(Bloomberg) -- BASF SE sees earnings partially recovering this year as Europe’s biggest chemicals company deepens cost-cuts to counter elevated energy expenses and a slump in demand. 

After returns plummeted last year, BASF expects growth in China to lift earnings before interest, taxes and special items to as much as €8.6 billion ($9.3 billion) this year, up from €7.7 billion, it said Friday. 

BASF is also expanding cost-cutting measures at its Ludwigshafen, Germany, site, now planning to trim €1 billion from annual costs by 2026, including an unspecified number of job reductions. 

Shares rose as much as 4%. The stock has declined roughly 20% since the Russian invasion of Ukraine two years ago, sending Germany and its industrial sector into an energy crisis.  

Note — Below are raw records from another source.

-- ==== Sys2Proof/Machine/Crypto.lean ====
section
/-!
DEFINITION. The algorithms of R392 over the block cipher: CTR, CMAC, GCM, key derivation, key unwrap.
-/
namespace Sys2Proof.Machine
open Sys2Proof

def blocksOf (b : Bytes) : List Bytes := cutInto 16 b.length b

/-- AES-CTR from an initial counter block whose low 32 bits count. -/
def aesCtr (key : Bytes) (ctr0 : Nat) (b : Bytes) : Bytes :=
  ((blocksOf b).zipIdx.map (fun p =>
    xorBytes p.1 (beBytes (aesBlock key (ctr0 / 2 ^ 32 * 2 ^ 32 + (ctr0 + p.2) % 2 ^ 32)) 16))).flatten

/-- Doubling in the field of CMAC. -/
def cmacDouble (n : Nat) : Nat := if 2 ^ 127 ≤ n then (n * 2 % 2 ^ 128) ^^^ 0x87 else n * 2

/-- AES-CMAC, 16 bytes (NIST SP 800-38B). -/
def cmac (key msg : Bytes) : Bytes :=
  let k1 := cmacDouble (aesBlock key 0)
  let k2 := cmacDouble k1
  let bl := blocksOf msg
  let last := bl.getLastD []
  let lastN := if last.length = 16 then bytesNat last ^^^ k1 else (bytesNat (last ++ [0x80]) * 256 ^ (15 - last.length)) ^^^ k2
  let x := bl.dropLast.foldl (fun x b => aesBlock key (x ^^^ bytesNat b)) 0
  beBytes (aesBlock key (x ^^^ lastN)) 16

/-- Multiplication in the field of GCM, bits numbered from the most significant. -/
def gfMul (x y : Nat) : Nat :=
  ((List.range 128).foldl (fun (z : Nat × Nat) i =>
    (if x.testBit (127 - i) then z.1 ^^^ z.2 else z.1, if z.2 % 2 = 1 then (z.2 / 2) ^^^ (0xE1 * 2 ^ 120) else z.2 / 2)) (0, y)).1

/-- GHASH of byte strings, each padded to blocks. -/
def ghash (h : Nat) (parts : List Bytes) : Nat :=
  (parts.flatMap blocksOf).foldl (fun x b => gfMul (x ^^^ (bytesNat b * 256 ^ (16 - b.length))) h) 0

/-- AES-GCM with a 12-byte IV: the text encrypted or decrypted, and the tag over the ciphertext (NIST SP 800-38D). -/
def gcm (decrypt : Bool) (key : Bytes) (iv : Nat) (aad text : Bytes) : Bytes × Bytes :=
  let j0 := iv * 2 ^ 32 + 1
  let out := aesCtr key (iv * 2 ^ 32 + 2) text
  let c := if decrypt then text else out
  let g := ghash (aesBlock key 0) [aad, c, beBytes (aad.length * 8) 8 ++ beBytes (c.length * 8) 8]
  (out, beBytes (aesBlock key j0 ^^^ g) 16)

/-- Key derivation (R399), of n bytes. -/
def kdf (key label context : Bytes) (n : Nat) : Bytes :=
  ((List.range ((n + 15) / 16)).flatMap (fun i => cmac key (beBytes (i + 1) 4 ++ label ++ [0] ++ context ++ beBytes (n * 8) 4))).take n

/-- The unwrapping rounds of RFC 3394: A and the list of 64-bit blocks. -/
def unwrapRounds (key : Bytes) (a : Nat) (r : List Nat) : Nat × List Nat :=
  let n := r.length
  (List.range (6 * n)).foldl (fun (st : Nat × List Nat) k =>
    let t := 6 * n - k
    let i := (t - 1) % n
    let b := aesInv key ((st.1 ^^^ t) * 2 ^ 64 + st.2.getD i 0)
    (b / 2 ^ 64, st.2.set i (b % 2 ^ 64))) (a, r)

/-- The plaintext of a wrapped blob, when its integrity check holds (RFC 3394 where the plaintext is a multiple of 8 bytes, RFC 5649 otherwise; R398). -/
def unwrapBlob (key blob : Bytes) : Option Bytes :=
  let ws := (cutInto 8 blob.length blob).map bytesNat
  if blob.length % 8 ≠ 0 || ws.length < 2 then none
  else
    let (a, r) := match ws with
      | [x, y] => let b := aesInv key (x * 2 ^ 64 + y); (b / 2 ^ 64, [b % 2 ^ 64])
      | x :: r => unwrapRounds key x r
      | [] => (0, [])
    let text := r.flatMap (fun w => beBytes w 8)
    let m := a % 2 ^ 32
    if a = 0xA6A6A6A6A6A6A6A6 && 2 < ws.length then some text
    else if a / 2 ^ 32 = 0xA65959A6 && m % 8 ≠ 0 && text.length < m + 8 && m ≤ text.length && (text.drop m).all (fun b => b = 0) then some (text.take m)
    else none

end Sys2Proof.Machine
end

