-- ==== Sys2Proof/Machine/BufOps.lean ====
section
/-!
DEFINITION. The packet buffer: partitions, cells, references of frames (R182 to R189).
-/
namespace Sys2Proof.Machine

/-- The buffer record by default (R183). -/
def bufDefault : Rec := [2048, 8192] ++ List.replicate 31 (packW [(12, 512), (6, 0), (14, 512)])
def bufRec (s : State) : Rec := if s.buf.cfg = [] then bufDefault else s.buf.cfg
def bufReserve (s : State) : Nat := fld (bufRec s) 0 17 0
def bufLowMark (s : State) : Nat := fld (bufRec s) 1 17 0
def bufSharedMax (s : State) (n : Nat) : Nat := if n = 31 then 2048 else fld (bufRec s) (2 + n) 31 20 * 64
def bufGuar (s : State) (n : Nat) : Nat := if n = 31 then 0 else fld (bufRec s) (2 + n) 13 0
def guarSum (s : State) : Nat := (List.range 31).foldl (fun n p => n + bufGuar s p) 0

/-- Cells of the shared pool: whatever remains (R183), less the cells withdrawn (R653). Cells that a guarantee or the reserve holds above its new size are not taken
off it (the model's choice, R187, log entry 112). -/
def sharedSize (s : State) : Nat := 196608 - bufReserve s - guarSum s - s.buf.withdrawn
def guarUsed (s : State) (p : Nat) : Nat := tget 0 s.buf.guarUsed p
def sharedUsed (s : State) (p : Nat) : Nat := tget 0 s.buf.sharedUsed p
def sharedFree (s : State) : Nat := sharedSize s - (List.range 32).foldl (fun n p => n + sharedUsed s p) 0

/-- Free cells of all partitions (R189). -/
def bufFree (s : State) : Nat :=
  (bufReserve s - s.buf.sysUsed) + (List.range 31).foldl (fun n p => n + (bufGuar s p - guarUsed s p)) 0 + sharedFree s

/-- FREE_MIN and the buffer-low event follow a change of the buffer (R188, R189). -/
def bufNote (s : State) : State :=
  let f := sharedFree s
  let s1 := { s with buf := { s.buf with freeMin := min s.buf.freeMin (bufFree s) } }
  if s1.buf.lowArmed && decide (f < bufLowMark s) then systemEvent 1 0 { s1 with buf := { s1.buf with lowArmed := false } }
  else if decide (bufLowMark s + 1024 < f) then { s1 with buf := { s1.buf with lowArmed := true } }
  else s1

/-- Cells by partition: guarantee, shared pool, system reserve. -/
abbrev Cells := Nat × Nat × Nat

/-- The partition that gives the next cell to a port: 0 guarantee, 1 shared pool, 2 reserve (R184). -/
def cellSource (s : State) (port : Nat) (reserve : Bool) : Option Nat :=
  if guarUsed s port < bufGuar s port then some 0
  else if sharedUsed s port < bufSharedMax s port && 0 < sharedFree s then some 1
  else if reserve && port ≠ 31 && s.buf.sysUsed < bufReserve s then some 2
  else none

/-- Cells are charged to a port. -/
def chargeCells (port : Nat) (c : Cells) (s : State) : State :=
  bufNote { s with buf := { s.buf with
    guarUsed := tmod 0 s.buf.guarUsed port (· + c.1), sharedUsed := tmod 0 s.buf.sharedUsed port (· + c.2.1), sysUsed := s.buf.sysUsed + c.2.2 } }

/-- Cells return to their partitions (R186). -/
def freeCells (port : Nat) (c : Cells) (s : State) : State :=
  bufNote { s with buf := { s.buf with
    guarUsed := tmod 0 s.buf.guarUsed port (· - c.1), sharedUsed := tmod 0 s.buf.sharedUsed port (· - c.2.1), sysUsed := s.buf.sysUsed - c.2.2 } }

/-- n cells for a port, one at a time: whether each has found room, the cells taken, and the state that has charged them (R184, R185, R188). -/
def takeCells (port : Nat) (reserve : Bool) : Nat → Cells → State → Bool × Cells × State
  | 0, c, s => (true, c, s)
  | n + 1, c, s =>
    match cellSource s port reserve with
    | some 0 => takeCells port reserve n (c.1 + 1, c.2.1, c.2.2) (chargeCells port (1, 0, 0) s)
    | some 1 => takeCells port reserve n (c.1, c.2.1 + 1, c.2.2) (chargeCells port (0, 1, 0) s)
    | some _ => takeCells port reserve n (c.1, c.2.1, c.2.2 + 1) (chargeCells port (0, 0, 1) s)
    | none => (false, c, s)

/-- The stamp of a frame that enters stage 1 from an internal port now, in 2^-16 ns (R250). -/
def stampNow (s : State) : Int := (s.time.now : Int) * 65536

/-- An ingress stamp in whole nanoseconds of local time. -/
def stampNs (x : Int) : Nat := (x / 65536).toNat

/-! ### Frames -/

def frameOf (s : State) (f : Nat) : Option Frame := tget none s.buf.frames f
def setFrame (f : Nat) (v : Option Frame) (s : State) : State := { s with buf := { s.buf with frames := tset none s.buf.frames f v } }
def modFrame (f : Nat) (g : Frame → Frame) (s : State) : State :=
  match frameOf s f with
  | some v => setFrame f (some (g v)) s
  | none => s

/-- A frame leaves the buffer, and its cells return. -/
def releaseFrame (f : Nat) (s : State) : State :=
  match frameOf s f with
  | some v => freeCells v.port (v.guar, v.shared, v.sys) (setFrame f none s)
  | none => s

/-- A reference of a frame is released; at 0 its cells return (R186). -/
def dropRef (f : Nat) (s : State) : State :=
  match frameOf s f with
  | some v => if v.refs ≤ 1 then releaseFrame f s else setFrame f (some { v with refs := v.refs - 1 }) s
  | none => s

/-- The reference that a queue entry holds is released; the device's own frames hold none. -/
def dropRep (r : Replica) (s : State) : State := if r.frame = 0 then s else dropRef r.frame s

/-- Frames of a port that come before frame f and meet p: a port's frames keep their order through the pipeline (R147). -/
def earlierOf (s : State) (f port : Nat) (p : Frame → Bool) : Bool :=
  s.buf.frames.any (fun e => e.1 < f && match e.2 with | some v => v.port = port && p v | none => false)

end Sys2Proof.Machine
end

Germany’s chemical industry has warned that it faces a deep recession, likely to last at least through this year, as high energy prices continue to weigh on production. To adjust, BASF has been slashing costs and cutting jobs in Europe and is carving out its battery materials and agriculture units to lift profit. 

Weak demand nearly halved BASF’s sales and income before interest, tax and special items to €3.8 billion, the company said, confirming preliminary results it pre-reported in January.

Read More:  BASF Earnings Crater as Higher Energy Costs Drag Down Output

BASF expects the weak global economic momentum to continue in 2024, with persistently high interest rates damping growth in the US and Europe. Demand for industrial goods will normalize only gradually, and growth in customer industries will be very moderate, Chief Executive Officer Martin Brudermüller said in a call with analysts. For Europe, BASF does not expect any growth momentum; the company sees US growth slowing gradually due to higher interest rates. 

“Recovery in China remains uncertain, particularly with regard to the real estate sector and the development of the labor market,” Brudermüller said.

China’s chemical industry nevertheless is expected to rebound, and the majority of the company’s investments this year will go to its Verbund plant in China. Meanwhile, the company is trimming down in Europe.

“We will focus Ludwigshafen on supplying the European market,” Brudermüller said in a statement. “At the same time, we are driving forward our business in those regions of the world that are growing more dynamically and offer attractive conditions for investment.”

BASF plans to present its detailed plan for Ludwigshafen in the second half of this year.

Late last year, BASF said it would sell upstream assets of oil and gas producer subsidiary Wintershall Dea AG to UK’s Harbour Energy Plc in a $11.2 billion agreement. BASF expects a cash inflow of $1.56 billion upon closing, which is planned for the fourth quarter this year, the company said. It also has the option to sell Harbour Energy shares it receives as part of the transaction after a six-months lock-up period.

Read More: Shares in Harbour Energy Jump After $11 Billion Deal

Wintershall shareholders will not see a common dividend this year, Brudermüller said in a call with journalists.